<<<<

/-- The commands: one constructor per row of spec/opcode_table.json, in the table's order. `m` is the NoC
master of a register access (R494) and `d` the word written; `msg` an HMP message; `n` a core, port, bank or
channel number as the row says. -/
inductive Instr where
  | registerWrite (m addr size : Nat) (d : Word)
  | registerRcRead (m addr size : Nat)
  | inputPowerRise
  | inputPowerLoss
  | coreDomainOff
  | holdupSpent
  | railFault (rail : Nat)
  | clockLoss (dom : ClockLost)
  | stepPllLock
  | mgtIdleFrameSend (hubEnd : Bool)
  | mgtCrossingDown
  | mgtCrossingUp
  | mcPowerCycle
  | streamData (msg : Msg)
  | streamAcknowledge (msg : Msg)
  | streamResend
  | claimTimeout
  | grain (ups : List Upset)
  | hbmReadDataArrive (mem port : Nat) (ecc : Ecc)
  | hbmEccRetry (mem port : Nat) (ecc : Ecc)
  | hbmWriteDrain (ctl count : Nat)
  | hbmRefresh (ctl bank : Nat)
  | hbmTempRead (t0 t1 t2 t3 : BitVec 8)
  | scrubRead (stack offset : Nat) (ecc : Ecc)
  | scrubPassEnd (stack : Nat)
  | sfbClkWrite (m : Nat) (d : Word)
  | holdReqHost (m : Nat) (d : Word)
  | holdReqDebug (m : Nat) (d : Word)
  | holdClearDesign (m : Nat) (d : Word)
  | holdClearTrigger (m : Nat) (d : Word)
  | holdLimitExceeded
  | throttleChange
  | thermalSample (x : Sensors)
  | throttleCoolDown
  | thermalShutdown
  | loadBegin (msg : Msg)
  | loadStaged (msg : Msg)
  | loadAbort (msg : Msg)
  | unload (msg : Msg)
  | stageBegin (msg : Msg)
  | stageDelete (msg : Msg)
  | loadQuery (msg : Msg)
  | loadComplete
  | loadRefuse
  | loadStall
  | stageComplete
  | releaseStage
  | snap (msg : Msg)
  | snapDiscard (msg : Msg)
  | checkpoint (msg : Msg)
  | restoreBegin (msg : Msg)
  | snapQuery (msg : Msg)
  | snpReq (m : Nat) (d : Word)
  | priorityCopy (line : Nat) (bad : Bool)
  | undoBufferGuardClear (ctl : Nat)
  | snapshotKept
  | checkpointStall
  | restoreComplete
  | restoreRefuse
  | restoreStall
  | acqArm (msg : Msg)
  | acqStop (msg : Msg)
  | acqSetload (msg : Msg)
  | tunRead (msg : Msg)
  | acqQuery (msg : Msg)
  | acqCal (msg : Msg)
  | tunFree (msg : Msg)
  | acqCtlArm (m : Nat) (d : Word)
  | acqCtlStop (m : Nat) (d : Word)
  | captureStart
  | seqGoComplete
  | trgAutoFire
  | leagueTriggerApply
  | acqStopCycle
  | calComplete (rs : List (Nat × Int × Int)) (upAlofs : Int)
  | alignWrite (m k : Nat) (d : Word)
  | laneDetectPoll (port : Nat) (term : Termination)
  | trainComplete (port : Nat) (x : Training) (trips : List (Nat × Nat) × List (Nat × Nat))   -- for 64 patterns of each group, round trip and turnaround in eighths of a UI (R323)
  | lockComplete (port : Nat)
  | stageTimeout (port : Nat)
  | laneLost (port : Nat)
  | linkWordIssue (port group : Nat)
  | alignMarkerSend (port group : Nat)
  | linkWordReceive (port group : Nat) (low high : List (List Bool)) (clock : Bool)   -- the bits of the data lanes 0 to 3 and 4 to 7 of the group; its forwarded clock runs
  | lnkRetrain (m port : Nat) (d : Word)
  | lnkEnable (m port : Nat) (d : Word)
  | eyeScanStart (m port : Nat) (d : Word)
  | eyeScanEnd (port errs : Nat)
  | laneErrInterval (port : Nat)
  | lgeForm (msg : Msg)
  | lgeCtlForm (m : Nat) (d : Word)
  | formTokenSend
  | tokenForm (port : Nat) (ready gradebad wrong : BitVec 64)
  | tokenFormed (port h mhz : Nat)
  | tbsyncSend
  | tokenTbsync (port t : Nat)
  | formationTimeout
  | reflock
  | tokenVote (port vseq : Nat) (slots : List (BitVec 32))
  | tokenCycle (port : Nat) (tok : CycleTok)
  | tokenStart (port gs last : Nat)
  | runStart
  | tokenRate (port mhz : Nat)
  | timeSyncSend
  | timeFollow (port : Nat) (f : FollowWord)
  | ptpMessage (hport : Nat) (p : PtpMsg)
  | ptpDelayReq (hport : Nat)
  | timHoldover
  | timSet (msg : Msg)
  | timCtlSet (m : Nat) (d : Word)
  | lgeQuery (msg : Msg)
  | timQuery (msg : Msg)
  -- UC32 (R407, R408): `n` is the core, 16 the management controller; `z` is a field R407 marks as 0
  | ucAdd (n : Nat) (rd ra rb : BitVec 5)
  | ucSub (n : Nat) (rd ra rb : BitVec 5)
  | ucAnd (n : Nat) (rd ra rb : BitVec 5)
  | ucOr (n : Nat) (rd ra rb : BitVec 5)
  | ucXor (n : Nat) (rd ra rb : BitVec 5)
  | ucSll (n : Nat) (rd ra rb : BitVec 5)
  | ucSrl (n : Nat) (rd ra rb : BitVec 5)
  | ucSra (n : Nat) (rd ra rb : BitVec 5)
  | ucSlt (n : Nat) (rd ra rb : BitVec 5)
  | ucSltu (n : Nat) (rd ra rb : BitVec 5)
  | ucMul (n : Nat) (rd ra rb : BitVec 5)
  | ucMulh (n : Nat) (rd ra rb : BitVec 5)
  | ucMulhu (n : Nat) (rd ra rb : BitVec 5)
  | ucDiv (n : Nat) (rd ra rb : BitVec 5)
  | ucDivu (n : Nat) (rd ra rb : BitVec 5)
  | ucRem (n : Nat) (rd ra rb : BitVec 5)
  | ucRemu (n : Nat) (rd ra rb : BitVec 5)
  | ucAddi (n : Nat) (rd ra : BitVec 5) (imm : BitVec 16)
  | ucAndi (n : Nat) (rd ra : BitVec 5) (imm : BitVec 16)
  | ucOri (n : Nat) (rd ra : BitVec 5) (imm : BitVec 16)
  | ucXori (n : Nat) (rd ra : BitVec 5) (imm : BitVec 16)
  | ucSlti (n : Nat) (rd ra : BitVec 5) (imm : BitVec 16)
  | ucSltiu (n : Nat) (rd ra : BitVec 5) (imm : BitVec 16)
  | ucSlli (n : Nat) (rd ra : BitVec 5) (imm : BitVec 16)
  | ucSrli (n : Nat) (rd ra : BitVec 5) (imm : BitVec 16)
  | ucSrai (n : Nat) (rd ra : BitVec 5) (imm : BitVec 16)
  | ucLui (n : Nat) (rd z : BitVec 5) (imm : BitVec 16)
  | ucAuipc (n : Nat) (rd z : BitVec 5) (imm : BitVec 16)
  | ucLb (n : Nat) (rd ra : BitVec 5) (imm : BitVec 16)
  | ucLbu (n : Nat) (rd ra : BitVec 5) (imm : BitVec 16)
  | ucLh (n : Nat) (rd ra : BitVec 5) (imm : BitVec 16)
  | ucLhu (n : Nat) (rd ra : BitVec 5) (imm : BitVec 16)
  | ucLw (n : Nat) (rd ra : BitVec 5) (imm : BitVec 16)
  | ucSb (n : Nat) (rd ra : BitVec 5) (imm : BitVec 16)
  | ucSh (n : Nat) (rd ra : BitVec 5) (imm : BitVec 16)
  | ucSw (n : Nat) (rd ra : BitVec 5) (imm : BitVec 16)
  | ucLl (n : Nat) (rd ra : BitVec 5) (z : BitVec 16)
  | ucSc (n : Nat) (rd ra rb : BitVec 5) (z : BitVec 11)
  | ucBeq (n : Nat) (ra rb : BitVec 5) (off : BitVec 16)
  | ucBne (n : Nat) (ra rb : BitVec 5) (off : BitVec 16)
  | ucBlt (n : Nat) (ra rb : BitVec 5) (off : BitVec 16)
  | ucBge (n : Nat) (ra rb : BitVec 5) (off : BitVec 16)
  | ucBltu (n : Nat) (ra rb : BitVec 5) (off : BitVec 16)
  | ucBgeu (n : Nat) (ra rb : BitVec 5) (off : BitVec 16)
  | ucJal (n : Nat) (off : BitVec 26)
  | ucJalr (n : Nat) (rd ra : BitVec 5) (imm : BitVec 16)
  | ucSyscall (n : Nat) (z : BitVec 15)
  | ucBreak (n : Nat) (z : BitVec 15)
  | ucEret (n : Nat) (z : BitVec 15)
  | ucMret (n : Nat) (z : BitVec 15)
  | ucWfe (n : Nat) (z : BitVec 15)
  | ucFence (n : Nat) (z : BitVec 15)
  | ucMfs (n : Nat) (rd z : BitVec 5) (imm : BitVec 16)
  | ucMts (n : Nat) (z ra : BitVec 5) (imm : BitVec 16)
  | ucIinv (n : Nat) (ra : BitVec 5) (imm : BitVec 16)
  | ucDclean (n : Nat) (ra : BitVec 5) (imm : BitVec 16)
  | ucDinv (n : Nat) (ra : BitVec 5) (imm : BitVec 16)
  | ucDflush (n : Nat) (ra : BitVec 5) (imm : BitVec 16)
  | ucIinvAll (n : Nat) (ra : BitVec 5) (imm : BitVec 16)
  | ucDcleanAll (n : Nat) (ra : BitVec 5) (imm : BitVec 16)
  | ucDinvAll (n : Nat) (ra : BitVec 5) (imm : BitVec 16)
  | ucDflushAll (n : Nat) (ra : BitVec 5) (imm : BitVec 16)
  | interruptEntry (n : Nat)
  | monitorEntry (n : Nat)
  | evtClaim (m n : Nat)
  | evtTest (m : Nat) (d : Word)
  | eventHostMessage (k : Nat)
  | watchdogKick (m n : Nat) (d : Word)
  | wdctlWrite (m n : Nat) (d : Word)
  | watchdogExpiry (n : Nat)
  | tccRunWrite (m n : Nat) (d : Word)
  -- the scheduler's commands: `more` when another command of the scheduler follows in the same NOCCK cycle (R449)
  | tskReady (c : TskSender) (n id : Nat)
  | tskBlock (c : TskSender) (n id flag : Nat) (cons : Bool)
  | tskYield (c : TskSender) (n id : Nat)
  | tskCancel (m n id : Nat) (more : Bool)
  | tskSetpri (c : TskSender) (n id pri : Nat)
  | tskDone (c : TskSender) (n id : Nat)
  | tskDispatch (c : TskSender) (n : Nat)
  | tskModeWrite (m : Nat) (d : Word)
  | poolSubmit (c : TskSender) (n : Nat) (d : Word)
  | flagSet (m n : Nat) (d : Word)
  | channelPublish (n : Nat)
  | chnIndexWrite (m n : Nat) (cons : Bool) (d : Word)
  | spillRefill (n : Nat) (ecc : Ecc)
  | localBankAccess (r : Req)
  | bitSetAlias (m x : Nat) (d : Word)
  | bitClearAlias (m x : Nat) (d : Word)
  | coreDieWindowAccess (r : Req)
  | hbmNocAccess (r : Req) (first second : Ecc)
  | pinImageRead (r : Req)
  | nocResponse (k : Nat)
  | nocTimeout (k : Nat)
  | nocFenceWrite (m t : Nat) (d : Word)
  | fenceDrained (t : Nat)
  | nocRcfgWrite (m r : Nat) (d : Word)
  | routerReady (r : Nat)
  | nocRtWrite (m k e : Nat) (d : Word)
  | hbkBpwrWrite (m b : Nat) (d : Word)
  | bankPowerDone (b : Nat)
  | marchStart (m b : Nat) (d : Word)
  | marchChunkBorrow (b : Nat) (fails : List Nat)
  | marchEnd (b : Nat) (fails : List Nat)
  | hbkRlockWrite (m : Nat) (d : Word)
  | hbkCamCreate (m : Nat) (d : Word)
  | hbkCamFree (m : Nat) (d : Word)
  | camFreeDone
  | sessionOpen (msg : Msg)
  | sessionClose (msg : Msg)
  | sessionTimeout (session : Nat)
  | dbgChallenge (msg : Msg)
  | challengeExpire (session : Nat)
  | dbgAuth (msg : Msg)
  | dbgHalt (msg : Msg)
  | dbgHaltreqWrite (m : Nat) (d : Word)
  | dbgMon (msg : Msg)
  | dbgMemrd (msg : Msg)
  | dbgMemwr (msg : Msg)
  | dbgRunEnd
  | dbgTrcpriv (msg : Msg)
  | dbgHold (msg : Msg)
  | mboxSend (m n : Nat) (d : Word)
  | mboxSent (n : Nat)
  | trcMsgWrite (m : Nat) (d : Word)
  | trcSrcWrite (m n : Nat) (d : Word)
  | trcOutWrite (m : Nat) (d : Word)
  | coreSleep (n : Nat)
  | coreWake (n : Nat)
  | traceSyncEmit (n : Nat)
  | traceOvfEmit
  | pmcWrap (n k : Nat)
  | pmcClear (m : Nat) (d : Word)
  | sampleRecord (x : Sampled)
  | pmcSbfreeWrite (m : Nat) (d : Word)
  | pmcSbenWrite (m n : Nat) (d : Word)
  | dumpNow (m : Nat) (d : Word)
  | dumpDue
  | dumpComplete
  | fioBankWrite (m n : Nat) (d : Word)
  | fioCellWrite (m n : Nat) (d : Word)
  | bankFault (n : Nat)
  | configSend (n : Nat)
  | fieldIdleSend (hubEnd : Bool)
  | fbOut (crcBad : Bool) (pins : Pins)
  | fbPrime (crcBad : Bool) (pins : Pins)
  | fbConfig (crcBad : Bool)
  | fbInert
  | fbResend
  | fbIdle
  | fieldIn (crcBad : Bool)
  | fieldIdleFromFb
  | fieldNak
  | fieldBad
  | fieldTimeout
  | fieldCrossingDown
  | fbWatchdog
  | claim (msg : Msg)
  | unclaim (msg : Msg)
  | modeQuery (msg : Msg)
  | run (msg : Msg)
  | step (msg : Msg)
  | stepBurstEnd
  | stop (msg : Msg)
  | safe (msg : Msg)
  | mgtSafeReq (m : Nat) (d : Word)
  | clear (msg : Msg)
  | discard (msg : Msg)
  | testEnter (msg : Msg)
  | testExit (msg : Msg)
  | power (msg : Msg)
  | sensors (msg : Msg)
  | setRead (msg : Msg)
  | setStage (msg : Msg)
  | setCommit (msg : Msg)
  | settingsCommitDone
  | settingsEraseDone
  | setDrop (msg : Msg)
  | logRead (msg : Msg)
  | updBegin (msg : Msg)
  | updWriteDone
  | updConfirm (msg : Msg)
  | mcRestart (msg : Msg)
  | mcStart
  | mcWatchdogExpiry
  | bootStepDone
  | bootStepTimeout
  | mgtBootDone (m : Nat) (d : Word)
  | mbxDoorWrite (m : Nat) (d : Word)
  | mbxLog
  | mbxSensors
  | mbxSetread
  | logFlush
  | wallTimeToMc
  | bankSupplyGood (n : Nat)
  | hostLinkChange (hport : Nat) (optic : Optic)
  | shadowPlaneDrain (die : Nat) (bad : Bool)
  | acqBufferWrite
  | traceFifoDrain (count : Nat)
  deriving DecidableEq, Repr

>>>>

• **TASK DESCRIPTION**
Identify every line above that includes the word "count", and show those lines.

• **ANSWER TO THIS PROBLEM**
  | hbmWriteDrain (ctl count : Nat)
  | traceFifoDrain (count : Nat)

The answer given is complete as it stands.